No sector económico do Estado tambem pouco tem sido 
feito. A deficiente organização governativa do sector, com vários 
ministros a mexerem no mesmo saco (ainda por cima de partidos e 
orientações politicas diferentes dentro do governo), que despejam 
sobre os sobrecarregados secretários de Estado matérias da maior 
sensibilidade politica (como as privatizações, por exemplo) não tem 
ajudado nada à necessária reestruturação do país. A eliminação de 
institutos publicos inuteis, bem como a privatização ou eliminação de 
empresas publicas deficitárias (como as dos transportes, da 
radiodifusão, da banca do Estado e outras) não tem obedecido a 
qualquer estratégia, mais parecendo constituir cada uma delas uma 
novela televisiva com actores variados, desde o tradicional vilão ao 
heroi que fica com a gaja boa no final.
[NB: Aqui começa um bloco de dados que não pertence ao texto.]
-- ==== Sys2Proof/Machine/ExecTrunk.lean ====
section
/-! DEFINITION. The commands of the trunk receiver and transmitter: TRUNK_FRAME_TRUNCATED, TRUNK_FRAME_INVALID,
UNKNOWN_KIND, UNKNOWN_TABLE, OUTBOUND_SEND. -/

namespace Sys2Proof.Machine

open Sys2Proof

/-- The bytes of a trunk frame that its CRC-32 covers: kind, length and body (table 11-6). -/
def TrunkRaw.covered (f : TrunkRaw) : List Byte := f.kind :: beBytes 2 f.length.toNat ++ f.body

/-- A trunk frame that is not complete in time (R185). -/
def frameTruncated (s : State) : State := s.modCounts fun c => { c with truncated := bump16 c.truncated }

/-- A trunk frame as received: one too long or with a wrong CRC-32 is discarded and counted (R185). A valid one belongs to
another row, and leaves the state as it was (log 16). -/
def frameInvalid (f : TrunkRaw) (s : State) : State :=
  if 1024 < f.length.toNat then s.modCounts fun c => { c with length := bump16 c.length }
  else if crc32 (TrunkRaw.covered f) ≠ f.crc then s.modCounts fun c => { c with badCrc := bump16 c.badCrc }
  else s

/-- Whether a code is a kind of table 11-7 that central sends. -/
def knownKind (kind : Nat) : Bool := decide (1 ≤ kind ∧ kind ≤ 10)

/-- A valid frame of unknown kind: it acts on the trunk state and is counted (R185, R186). -/
def frameUnknown (kind : Nat) (s : State) : State :=
  if knownKind kind then s
  else (frameArrives s).modCounts fun c => { c with unknownKind := bump16 c.unknownKind }

/-- Whether an id is one of table 10-5 (11.4). -/
def knownTable (table : Nat) : Bool := decide (1 ≤ table ∧ table ≤ 8)

/-- The LOAD REPLY to a load of a table that is none of table 10-5 (R194). -/
def unknownTableReply (tag table first : Nat) : OutFrame :=
  .loadReply
    { tag := tag, table := table, first := first, entries := Config.entriesUnread tag table first, applied := 0
      result := .unknownTable, refusal := none, clamped := [] }

/-- A TABLE LOAD whose table id is none of table 10-5 (R194). -/
def loadUnknown (tag table first : Nat) (s : State) : State :=
  if knownTable table then s else takeFrame (fun t => t.answer (unknownTableReply tag table first)) s

/-- TRUNK_FRAME_TRUNCATED (R185). -/
def execTrunkFrameTruncated (s : State) : Host.Outcome State Fault Refusal := .next (frameTruncated s)

/-- TRUNK_FRAME_INVALID (R185). -/
def execTrunkFrameInvalid (f : TrunkRaw) (s : State) : Host.Outcome State Fault Refusal := .next (frameInvalid f s)

/-- UNKNOWN_KIND (R185). -/
def execUnknownKind (kind : Nat) (s : State) : Host.Outcome State Fault Refusal := .next (frameUnknown kind s)

/-- UNKNOWN_TABLE (R194): a TABLE LOAD always holds its tag, table id and first index. DESIGN CHOICE, log 75. -/
def execUnknownTable (tag table first : Nat) (s : State) : Host.Outcome State Fault Refusal :=
  .next (loadUnknown tag table first s)

/-- OUTBOUND_SEND (R188, R189). -/
def execOutboundSend (s : State) : Host.Outcome State Fault Refusal := .next (outboundSend s)

end Sys2Proof.Machine
end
A recente incursão do ministro 
da Economia na área reservada do das Finanças a propósito da proposta 
de redução drástica do IRC (como quem descobre a pólvora em plena 
batalha) é boa prova do que afirmo, sobretudo depois do fiasco da 
tentativa desajeitada de alterar a TSU. 
Finalmente, nas Finanças a obra do ministro Gaspar 
tem sido notável. Fazer baixar em escassos 2 anos o nível de 
endividamento portugues, que há decadas não parava de subir, é obra. 
Como tambem tem sido obra a renegociação permanente com a troika das 
condições impostas pelos nossos credores no sentido de aligeirar o 
esforço de adaptação do país às novas condições de sobrevivencia. 
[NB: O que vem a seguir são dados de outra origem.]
-- ==== Sys2Proof/Certificates/Slice0/Obligations.lean ====
section
/-! DEFINITION. The statements for the provers, chapter by chapter of spec/. A statement of what a command does gives its next
state as a whole, so that every field it does not name is as it was. -/

open Sys2Proof Sys2Proof.Machine

/-! ### Words of the statements -/

/-- A state whose island timer a valid inbound frame has restarted (R186). -/
def Sys2Proof.Machine.State.timerRestarted (s : State) : State :=
  { s with
    trunk := { s.trunk with timerOn := true, islandSeconds := 0, islandLimit := s.trunk.settings.islandTimeout } }

/-- A state with a frame at the end of its outbound queue. -/
def Sys2Proof.Machine.State.withFrame (s : State) (f : OutFrame) : State :=
  { s with trunk := { s.trunk with queue := s.trunk.queue ++ [f] } }

/-- A state whose MALFORMED count has risen by one (R185, R203). -/
def Sys2Proof.Machine.State.malformedCounted (s : State) : State :=
  { s with
    trunk :=
      { s.trunk with counts := { s.trunk.counts with malformed := min 65535 (s.trunk.counts.malformed + 1) } } }

/-- A frame from central is taken and its answer joins the outbound queue: the trunk is CONNECTED, the answer wait list holds
fewer than 4 answers (R187) and the outbound queue fewer than 16 frames (R189). -/
abbrev Sys2Proof.Machine.State.Answers (s : State) : Prop :=
  s.trunk.connected = true ∧ s.trunk.waiting.length < 4 ∧ s.trunk.queue.length < 16

/-- The COMMAND REPLY of a command code with its result and the mode after it (R193). -/
def Sys2Proof.Machine.commandReply (tag code : Nat) (r : CommandResult) (m : Mode) : OutFrame :=
  .commandReply tag (.command code r m)

/-- The LOAD REPLY of a load of known entries (R194). -/
def Sys2Proof.Machine.loadReply (tag table first entries applied : Nat) (r : LoadResult)
    (refusal : Option (Nat × EntryRefusal)) (clamped : List Setting) : OutFrame :=
  .loadReply
    { tag := tag, table := table, first := first, entries := entries, applied := applied, result := r
      refusal := refusal, clamped := clamped }

/-- The exchange in progress on a segment is the last of its sweep, and the engine has nothing else to do: no hold asked, no
command queued, no address after the exchange's on the poll list (R4, R6, R7, R8, R20). -/
abbrev Sys2Proof.Machine.State.LastInSweep (s : State) (g : Segment) (x : Exchange) : Prop :=
  (s.eng g).exchange = some x ∧ (s.eng g).holdLine = false ∧ (s.eng g).queue = [] ∧
    (s.eng g).cursor = x.addr.val + 1 ∧ (s.eng g).entries[x.addr] ≠ .none ∧
    ∀ b : Fin 32, x.addr < b → (s.eng g).entries[b] = .none

/-- Engine `b` is engine `a` after the last exchange of a sweep, in WAITING (R4, R8), with one drop record replaced. -/
abbrev Sys2Proof.Machine.Engine.SweptTo (a b : Engine) (d : Fin 32) (r : DropRec) : Prop :=
  b.drops = a.drops.set d (some r) ∧ b.mode = .waiting ∧ b.exchange = none ∧ b.queue = [] ∧ b.errors = a.errors ∧
    b.entries = a.entries ∧ b.sweep = a.sweep ∧ b.holdLine = a.holdLine ∧ b.holdAck = a.holdAck

/-! ### Steps and commands -/

/-- The model's own (log 1): a step with a command at the front of the queue is that command's effect on the state with the
queue's rest. -/
def Obligations.StepTakesTheFrontCommand : Prop :=
  ∀ (c : Instr) (s : State), step { s with pending := c :: s.pending } = exec c s

/-- The model's own (logs 1 and 9): with no command waiting the block idles, or carries out the deferred call that has waited
longest. -/
def Obligations.StepWithNoCommandWaiting : Prop :=
  ∀ s : State, s.pending = [] →
    (s.deferred = [] → step s = .next s) ∧
      ∀ c cs, s.deferred = c :: cs → step s = .next (call c { s with deferred := cs })

/-- No command of the block stops it: every one, in every state, has a next state, as each step of the spec has an effect it
can always take. For a command whose operands are outside its row's case, and for a deadline command that comes early, a next
state that changes nothing is the model's choice (logs 16 and 15). -/
def Obligations.EveryCommandHasANextState : Prop :=
  ∀ (c : Instr) (s : State), ∃ t, exec c s = .next t

/-! ### Chapter 1: the dock bus -/

/-- R20: with no exchange in progress an asserted hold line puts a present engine in HOLDING, hold-acknowledge asserted,
every drop HELD with its former link state kept. With an exchange in progress, with the engine already HOLDING, or with the
segment absent (R1), the line alone changes. -/
def Obligations.HoldAssertEntersHolding : Prop :=
  ∀ (g : Segment) (s : State),
    exec (.holdAssert g) s =
      .next
        (s.setEng g
          (if (g = .A ∨ s.trunk.segB = true) ∧ (s.eng g).exchange = none ∧ (s.eng g).mode ≠ .holding then
            { s.eng g with
              holdLine := true, mode := .holding, holdAck := true, exchange := none
              drops :=
                (s.eng g).drops.map fun x =>
                  x.map fun r =>
                    { r with
                      link :=
                        match r.link with
                        | .free l => .held l
                        | .held l => .held l } }
          else { s.eng g with holdLine := true }))

/-- R21: at the release of an engine in HOLDING hold-acknowledge drops. With no stale UNLOCK-class entry queued and no
address on the poll list it returns to STOPPED. With a poll list, RESYNC ROUND begins: each drop takes back its state before
hold, its resync due mark is set, and the lowest address is sent RESYNC. An engine not in HOLDING changes its line alone. -/
def Obligations.HoldReleaseBeginsResyncRound : Prop :=
  ∀ (g : Segment) (s : State),
    ((s.eng g).mode ≠ .holding →
      exec (.holdRelease g) s = .next (s.setEng g { s.eng g with holdLine := false })) ∧
    ((s.eng g).mode = .holding →
      (∀ x ∈ (s.eng g).queue, x.cmd.cls = .unlock → s.trunk.time ≤ x.time + s.trunk.settings.takeWindow) →
      ((∀ a : Fin 32, (s.eng g).entries[a] = .none) →
        exec (.holdRelease g) s =
          .next (s.setEng g { s.eng g with holdLine := false, holdAck := false, mode := .stopped })) ∧
      ∀ a : Fin 32, (s.eng g).entries[a] ≠ .none → (∀ b : Fin 32, b < a → (s.eng g).entries[b] = .none) →
        exec (.holdRelease g) s =
          .next
            (s.setEng g
              { s.eng g with
                holdLine := false, holdAck := false, mode := .resyncRound, cursor := a.val + 1
                drops :=
                  (s.eng g).drops.map fun x =>
                    x.map fun r =>
                      { r with
                        resyncDue := true
                        link :=
                          match r.link with
                          | .free l => .free l
                          | .held l => .free l }
                exchange :=
                  some
                    { addr := a, purpose := .resyncRound, window := s.trunk.settings.replyWindow
                      sent := resyncBytes a, changed := false } }))

/-- R4, R5: in WAITING and when it is due a sweep starts. The sweep number rises by one, wrapping from 65,535 to 0, and the
lowest address on the poll list, its drop NEW or ACTIVE with no resync due, is sent POLL with its last taken event number.
The model's choice (log 3): the command acts only in WAITING and when the sweep is due, and in any other state leaves all but
the elapsed count as it was, which never goes back. -/
def Obligations.SweepStartPollsTheLowestDrop : Prop :=
  ∀ (g : Segment) (now : Nat) (s : State),
    (¬((s.eng g).mode = .waiting ∧ (s.eng g).due ≤ max s.elapsed now) →
      exec (.sweepStart g now) s = .next { s with elapsed := max s.elapsed now }) ∧
    ∀ (a : Fin 32) (r : DropRec),
      (s.eng g).mode = .waiting → (s.eng g).due ≤ max s.elapsed now →
      (∀ b : Fin 32, b < a → (s.eng g).entries[b] = .none) → (s.eng g).entries[a] ≠ .none →
      (s.eng g).drops[a] = some r → (r.link = .free .new ∨ r.link = .free .active) → r.resyncDue = false →
      exec (.sweepStart g now) s =
        .next
          (({ s with elapsed := max s.elapsed now } : State).setEng g
            { s.eng g with
              mode := .sweeping
              sweep := if 65535 ≤ (s.eng g).sweep then 0 else (s.eng g).sweep + 1
              sweepStart := max s.elapsed now, cursor := a.val + 1
              exchange :=
                some
                  { addr := a, purpose := .poll false, window := s.trunk.settings.replyWindow
                    sent := pollBytes a r.lastEvent, changed := false } })

/-- R9: a frame received while no reply window is open is discarded, not counted, with no effect on any drop record. The
model's choice (log 3): the expiry of a window that is not open has no effect either, and the elapsed count that each command
carries never goes back. -/
def Obligations.NothingHappensWithNoReplyWindowOpen : Prop :=
  ∀ (g : Segment) (now : Nat) (f : BusFrame) (s : State),
    (s.eng g).exchange = none →
      exec (.dockBusFrameReceived g now f) s = .next { s with elapsed := max s.elapsed now } ∧
        exec (.replyWindowExpired g now) s = .next { s with elapsed := max s.elapsed now }

/-- R3, R9, R11: the reply window of a POLL expires. NO REPLY rises by one, and the miss count of the drop, NEW or ACTIVE
with fewer than two misses before, rises by one. Here no command is queued and no address follows, so the tail gap ends at
once and the engine enters WAITING, its next sweep due at the later of the two moments of R4. The moments are those of the
model's elapsed count, which never goes back (log 3). -/
def Obligations.ReplyWindowExpiryIsAMiss : Prop :=
  ∀ (g : Segment) (now : Nat) (s : State) (x : Exchange) (r : DropRec),
    (s.eng g).exchange = some x → (x.purpose = .poll false ∨ x.purpose = .poll true) →
    (s.eng g).drops[x.addr] = some r → (r.link = .free .new ∨ r.link = .free .active) → r.misses < 2 →
    (s.eng g).holdLine = false → (s.eng g).queue = [] → (s.eng g).cursor = x.addr.val + 1 →
    (s.eng g).entries[x.addr] ≠ .none → (∀ b : Fin 32, x.addr < b → (s.eng g).entries[b] = .none) →
      exec (.replyWindowExpired g now) s =
        .next
          (({ s with elapsed := max s.elapsed now } : State).setEng g
            { s.eng g with
              exchange := none
              errors := { (s.eng g).errors with noReply := min 65535 ((s.eng g).errors.noReply + 1) }
              drops := (s.eng g).drops.set x.addr (some { r with misses := r.misses + 1 })
              mode := .waiting, gapSent := 0
              pollEnd := max s.elapsed now, gapEnd := max s.elapsed now
              due :=
                max ((s.eng g).sweepStart + s.trunk.settings.sweepInterval) (max s.elapsed now) })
Pouco se tem falado deste trabalho permanente e exaustivo que a equipa 
de Gaspar (onde se destaca o secretário de Estado Moedas) tem feito em 
favor da recuperação do país. Não tem sido porem tão bem sucedido o 
resultado do trabalho no esforço para o abaixamento do defice. A 
dificuldade sentida no corte dos gastos pelo lado da despesa publica 
tem vindo a sobrecarregar desnecessariamente a factura fiscal dos 
cidadãos, o que traz consigo efeitos negativos na imagem do governo. A 
negociação permanente com o parceiro da coligação sobre as estratégias 
a seguir no que se refere aos cortes pelo lado da despesa não tem 
permitido a fluidez desejada na adaptação do défice orçamental às 
regras comunitárias. Mesmo assim, o défice baixou mais de 3 pontos 
percentuais em 2 anos e as projecções apontam para que se atinjam os 
valores calculados para o final da legislatura. Tambem a reconversão 
do funcionalismo publico, não só no seu redimensionamento, mas 
sobretudo na requalificação dos seus elementos, tem sofrido alguns 
atrasos causados maioritariamente pelos sindicatos do sector, que 
mostram pouca sensibilidade na abordagem global da situação. 
Last but not least, o primeiro-ministro tem 
demonstrado uma determinação a toda a prova. Num país de governação 
muito dificil, Passos Coelho tem demonstrado uma maturidade inesperada 
num homem tão jovem e politicamente inexperiente como ele era. 
Conseguiu entrar na intimidade e nas boas graças da chefe da Europa 
onde estamos inseridos e de quem dependemos cada vez mais. Delineou e 
executou uma estratégia de alianças intercontinentais notável. A sua 
aproximação à China e a Angola já está a produzir frutos e quem sabe 
se a longo prazo não nos confira um papel de distribuidor de jogo para 
o que sempre fomos dotados. O povo portugues é desconfiado e não gosta 
de mudanças rápidas. Salazar compreendeu isso muito bem e depressa. 
Talvez por isso tenha ficado 48 anos no poder. Passos Coelho não 
ambicionará certamente a tanto. Mas o que ambiciona é deixar Portugal 
mais direito e escorreito do que quando o recebeu. E por este andar 
acredito que o faça. Feliz Ano Novo!